Langit baru saja berhenti menangis saat aku menerima pesan singkat dari Leah. Dalam pesan siangkatnya, dia menyebutkan akan pulang hari ini. Dengan senyum merekah aku menekan beberapa huruf pada ponsel, memberitahu bahwa aku akan menjemputnya di bandara. Tak beberapa lama, pesannya datang lagi. Dia menyetujuinya.
***
Di batas senja aku dan Leah duduk di buritan kapal kayu berukuran sedang. Kapal yang kami tumpangi sedang berjuang memecah gelombang, demi mengantarkan kami kembali ke pelabuhan tempat tadi pagi berangkat.
Seperti biasa, kami duduk di bagian paling belakang, memandang lautan lepas. Kuperhatikan wajah wanita yang sudah mengisi hatiku tiga tahun ini. Segaris dia nampak murung, sangat berbeda dengan tadi pagi saat kami pergi. Dia hanya menatap lautan luas tanpa mempedulikan kekasih yang sedari tadi memerhatikannya. Â Sebenarnya aku ingin membiarkan Leah seperti itu. Tapi akhirnya, aku memegang bahunya.
"Leah ...."Aku mencoba membangunkan dia dari lamunan.
Leah tidak menjawab, masih berkutat pada pikirannya yang entah apa. Aku melepaskan peganganku pada bahunya, kali ini aku kembali membiarkan. Aku ikut hanyut memandang ke arah mana Leah menatap. Kuperhatikan laut lepas dengan latar belakang awan biru yang sedikit demi sedikit mulai menghitam. Mungkin dia juga memerhatikan hal yang sama—belasan ekor burung laut yang sejak tadi terombang-ambing mengikuti gerak gelombang, kemudian mulai terbang satu persatu meninggalkan lautan. Dan setelah semuanya pergi, yang terlihat hanyalah lautan dengan awan yang semakin hitam seperti mengejar kapal yang kami tumpangi.
"Re," katanya pelan, sambil terus menatap laut lepas.
Aku mencoba menatap wajahnya yang sendu, "Iya."
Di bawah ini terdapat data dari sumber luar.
-- ==== Sys2Proof/Certificates/Slice0/Obligations.lean ====
section
/-! DEFINITION. The statements for the provers, in the order of OBLIGATIONS.json. -/

open Sys2Proof Sys2Proof.Machine

/-! Port, packets, encoding. -/

/-- R88 step 4 and R31: when the packet at the port decodes to a command, the step is that command executed, the packet taken. The
port as a list is the model's choice (log 4). -/
def Obligations.StepRunsDecodedCommand : Prop :=
  ∀ (s : State) (p : Packet) (rest : List PortEvent) (i : Instr), s.port = .command p :: rest → decode p = .ok i →
    step s = exec i { s with port := rest }

/-- Words written out from R81, R85 and R86, one command of every unit and every header format. -/
def Obligations.WrittenWordsDecode : Prop :=
  decode ⟨0x00000000#32, []⟩ = .ok .status ∧
  decode ⟨0x00000010#32, [1#32, 2#32, 3#32, 4#32]⟩ = .ok (.mul3x1 0x000000030000000200000001#96 4#32) ∧
  decode ⟨0x00001E20#32, [1234#32, 5678#32, 9012#32]⟩ = .ok (.mmp31 30 1234#32 5678#32 9012#32) ∧
  decode ⟨0x00001434#32, [0x7F4A7C15#32, 0x9E3779B9#32, 0x5CEDC835#32, 0xF39CC060#32, 0x12345678#32]⟩ =
    .ok (.mss32 20 0x9E3779B97F4A7C15#64 0xF39CC0605CEDC835#64 0x12345678#32) ∧
  decode ⟨0x00010045#32, [5#32, 6#32]⟩ = .ok (.pfWrite 1 0x0000000600000005#64) ∧
  decode ⟨0x00094052#32, []⟩ = .ok (.phFinish 9 64) ∧
  decode ⟨0x00030061#32, [0x21#32, 0#32]⟩ = .ok (.ppWrite 3 33#64)

/-- R101 whole: the worked encoding, its packet, its fields and its response. -/
def Obligations.WorkedEncodingOfMmp31 : Prop :=
  assemble "MMP31 30, 1234, 5678, 9012" = some (.mmp31 30 1234#32 5678#32 9012#32) ∧
  encode (.mmp31 30 1234#32 5678#32 9012#32) = ⟨0x00001E20#32, [0x000004D2#32, 0x0000162E#32, 0x00002334#32]⟩ ∧
  (0x00001E20#32 : Word).toNat % 256 = 0x20 ∧ lField 0x00001E20#32 = 30 ∧ ctxField 0x00001E20#32 = 0 ∧
  (0x00001E20#32 : Word).toNat / 1048576 = 0 ∧
  (∀ s : State, exec (.mmp31 30 1234#32 5678#32 9012#32) s = .next (s.answering [0x00A9C6D6#32]))

/-- R96, R97, R98, R99: what each pseudo-instruction and each omitted width stands for, whatever its operands; any other prime or width
is an assembly error. -/
def Obligations.PseudoInstructionsExpand : Prop :=
  (∀ l a b x : Literal,
    assembleOps "mmp" [.scalar 31, l, a, b, x] = assembleOps "mmp31" [l, a, b, x] ∧
    assembleOps "mmp" [.scalar 61, l, a, b, x] = assembleOps "mmp61" [l, a, b, x] ∧
    assembleOps "mmp" [.scalar 89, l, a, b, x] = assembleOps "mmp89" [l, a, b, x] ∧
    (∀ n, n ∉ [31, 61, 89] → assembleOps "mmp" [.scalar n, l, a, b, x] = none)) ∧
  (∀ l a x : Literal,
    assembleOps "multiply_shift" [.scalar 32, l, a, x] = assembleOps "ms32" [l, a, x] ∧
    assembleOps "multiply_shift" [.scalar 64, l, a, x] = assembleOps "ms64" [l, a, x] ∧
    assembleOps "multiply_shift" [.scalar 128, l, a, x] = assembleOps "ms128" [l, a, x] ∧
    (∀ n, n ∉ [32, 64, 128] → assembleOps "multiply_shift" [.scalar n, l, a, x] = none)) ∧
  (∀ l a b x : Literal,
    assembleOps "multiply_shift_strong" [.scalar 32, l, a, b, x] = assembleOps "mss32" [l, a, b, x] ∧
    assembleOps "multiply_shift_strong" [.scalar 64, l, a, b, x] = assembleOps "mss64" [l, a, b, x] ∧
    assembleOps "multiply_shift_strong" [.scalar 128, l, a, b, x] = assembleOps "mss128" [l, a, b, x] ∧
    (∀ n, n ∉ [32, 64, 128] → assembleOps "multiply_shift_strong" [.scalar n, l, a, b, x] = none)) ∧
  (∀ a b x : Literal,
    assembleOps "multiply_add" [a, b, x] = assembleOps "muladd" [a, b, x] ∧
    assembleOps "modulo" [x] = assembleOps "mod5" [.scalar 20, x] ∧
    assembleOps "mmp31" [a, b, x] = assembleOps "mmp31" [.scalar 30, a, b, x] ∧
    assembleOps "vec_dot" [a, b, x] = assembleOps "vdot" [.scalar 20, a, b, x] ∧
    assembleOps "vec_dot_paired" [a, b, x] = assembleOps "vdotp" [.scalar 20, a, b, x] ∧
    assembleOps "pf.finish" [x] = assembleOps "pf.finish" [x, .scalar 20] ∧
    assembleOps "ph.finish" [x] = assembleOps "ph.finish" [x, .scalar 20] ∧
    assembleOps "pp.finish" [x] = assembleOps "pp.finish" [x, .scalar 20])

/-- R81, R85, R86, R88: decoding the packet of any well-formed command gives the command back, every operand at every value. -/
def Obligations.DecodeOfEncode : Prop :=
  ∀ i : Instr, i.WellFormed → decode (encode i) = .ok i

/-- R81, R85, R86, R88: a packet that decodes is the packet of the command it decodes to, and that command is well formed. -/
def Obligations.EncodeOfDecode : Prop :=
  ∀ (p : Packet) (i : Instr), decode p = .ok i → i.WellFormed ∧ encode i = p

/-- R86, R88: the table has 30 rows and no header selects two of them. -/
def Obligations.TableRowsAreDisjoint : Prop :=
  commandTable.length = 30 ∧
  ∀ (h : Word), ∀ r ∈ commandTable, ∀ r' ∈ commandTable, r.selects h = true → r'.selects h = true →
    r.mnemonic = r'.mnemonic

/-- R92 and R262: a header raises E_ILLEGAL, whatever the payload, exactly when it matches no row of the table, and that is exactly when
RSV is not zero, or OPC is none of the 30, or L or CTX is not zero where it must be. -/
def Obligations.IllegalHeaderRaisesIllegal : Prop :=
  ∀ (s : State) (p : Packet) (rest : List PortEvent), s.port = .command p :: rest →
    let opc := p.header.toNat % 256
    let l := p.header.toNat / 256 % 256
    let ctx := p.header.toNat / 65536 % 16
    let rsv := p.header.toNat / 1048576
    let legal := rsv = 0 ∧
      ((opc ∈ [0x00, 0x10, 0x11, 0x12, 0x13, 0x14, 0x15] ∧ l = 0 ∧ ctx = 0) ∨
       (opc ∈ [0x16, 0x20, 0x21, 0x22, 0x23, 0x30, 0x31, 0x32, 0x34, 0x35, 0x36, 0x40, 0x41] ∧ ctx = 0) ∨
       (opc ∈ [0x44, 0x45, 0x46, 0x50, 0x51, 0x60, 0x61] ∧ l = 0) ∨
       opc ∈ [0x47, 0x52, 0x62])
    (¬ legal → decode p = .error .illegal ∧ step s = .next (State.failing { s with port := rest } 1)) ∧
    (legal → decode p ≠ .error .illegal) ∧
    (legal ↔ ∃ r ∈ commandTable, p.header &&& r.mask = r.pattern)

/-- R263: a header that matches a row with more or fewer payload words than the row's count raises E_LENGTH. -/
def Obligations.WrongLengthRaisesLength : Prop :=
  ∀ (s : State) (p : Packet) (rest : List PortEvent) (i : Instr), s.port = .command p :: rest → i.WellFormed →
    p.header = (encode i).header → p.payload.length ≠ i.payloadWords →
    step s = .next (State.failing { s with port := rest } 2)

/-- R280: with nothing at the port the block holds its state. That a step exists then is the model's choice (log 5). -/
def Obligations.IdleBlockHoldsState : Prop :=
  ∀ s : State, s.port = [] → step s = .next s

/-- R290, R291, R292: a reset clears STATUS and every VALID, keeps the sizes of the context files, and gives no response; what is still
to come at the port and what was answered stay (the model's choice, logs 3 and 4). -/
def Obligations.ResetInputClears : Prop :=
  ∀ (s : State) (rest : List PortEvent), s.port = .reset :: rest →
    ∃ t, step s = .next t ∧ t.status.word = 0#32 ∧
      (∀ c ∈ t.ph, c.valid = false) ∧ (∀ c ∈ t.pf, c.valid = false) ∧ (∀ c ∈ t.pp, c.valid = false) ∧
      t.ph.length = s.ph.length ∧ t.pf.length = s.pf.length ∧ t.pp.length = s.pp.length ∧
      t.port = rest ∧ t.responses = s.responses

/-- R47: the reset values the spec gives, for any number of contexts and at the model's own `State.reset`: ERR = 0, ERRCODE = 0, every
VALID = 0. What R47 leaves unspecified no clause names. -/
def Obligations.ResetLeavesSpecValues : Prop :=
  (State.reset.status.err = false ∧ State.reset.status.errCode = 0 ∧ (∀ c ∈ State.reset.ph, c.valid = false) ∧
    (∀ c ∈ State.reset.pf, c.valid = false) ∧ (∀ c ∈ State.reset.pp, c.valid = false)) ∧
  ∀ nPH nPF nPP : Nat,
    (State.resetWith nPH nPF nPP).ph.length = nPH ∧ (State.resetWith nPH nPF nPP).pf.length = nPF ∧
    (State.resetWith nPH nPF nPP).pp.length = nPP ∧
    (State.resetWith nPH nPF nPP).status.err = false ∧ (State.resetWith nPH nPF nPP).status.errCode = 0 ∧
    (∀ i, i < nPH → ((State.resetWith nPH nPF nPP).ph[i]?).map (·.valid) = some false) ∧
    (∀ j, j < nPF → ((State.resetWith nPH nPF nPP).pf[j]?).map (·.valid) = some false) ∧
    (∀ k, k < nPP → ((State.resetWith nPH nPF nPP).pp[k]?).map (·.valid) = some false)

/-! The exception and STATUS. -/

/-- R270, R271, R39, R89: a command that answers either failed with one of the codes a decoded command can raise and changed nothing but
STATUS, or succeeded, left STATUS alone and gave one response with its row's result limbs. -/
def Obligations.CommandSucceedsOrOnlyFails : Prop :=
  ∀ (i : Instr) (s t : State), exec i s = .next t →
    (∃ e, 3 ≤ e ∧ e ≤ 7 ∧ t = s.failing e) ∨
    (∃ ws, ws.length = i.resultLimbs ∧ t.responses = s.responses ++ [⟨0, ws⟩] ∧ t.status = s.status ∧ t.port = s.port)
"Setelah kupikir-pikir ...," katanya terputus.
Aku tidak berusaha menjawab. Aku menunggu kalimat yang akan keluar berikutnya, sambil terus berusaha menemukan bola mata indahnya. Tapi sayangnya sampai beberapa detik aku mencarinya, mata indah itu tak kunjung datang.
"Ini tentang hubungan kita," ucapnya lirih.